Extracted entries: Begin
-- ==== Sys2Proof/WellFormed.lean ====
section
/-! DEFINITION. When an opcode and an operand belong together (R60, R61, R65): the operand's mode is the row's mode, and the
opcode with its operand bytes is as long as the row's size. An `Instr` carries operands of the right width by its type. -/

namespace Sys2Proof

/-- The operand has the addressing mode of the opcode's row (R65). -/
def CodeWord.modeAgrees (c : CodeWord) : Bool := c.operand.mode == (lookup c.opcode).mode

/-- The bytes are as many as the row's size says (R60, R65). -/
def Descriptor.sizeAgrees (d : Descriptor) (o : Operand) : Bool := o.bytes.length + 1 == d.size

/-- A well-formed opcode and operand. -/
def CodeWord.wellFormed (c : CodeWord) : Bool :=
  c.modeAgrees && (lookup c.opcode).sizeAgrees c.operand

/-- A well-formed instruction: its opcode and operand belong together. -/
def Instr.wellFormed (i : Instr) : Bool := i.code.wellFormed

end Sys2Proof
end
Extracted entries: End
**Exercise description**
Print exactly the lines from the beginning of the entries through the line with "namespace Sys2Proof". Output nothing more.

**Solution to this task**
-- ==== Sys2Proof/WellFormed.lean ====
section
/-! DEFINITION. When an opcode and an operand belong together (R60, R61, R65): the operand's mode is the row's mode, and the
opcode with its operand bytes is as long as the row's size. An `Instr` carries operands of the right width by its type. -/

namespace Sys2Proof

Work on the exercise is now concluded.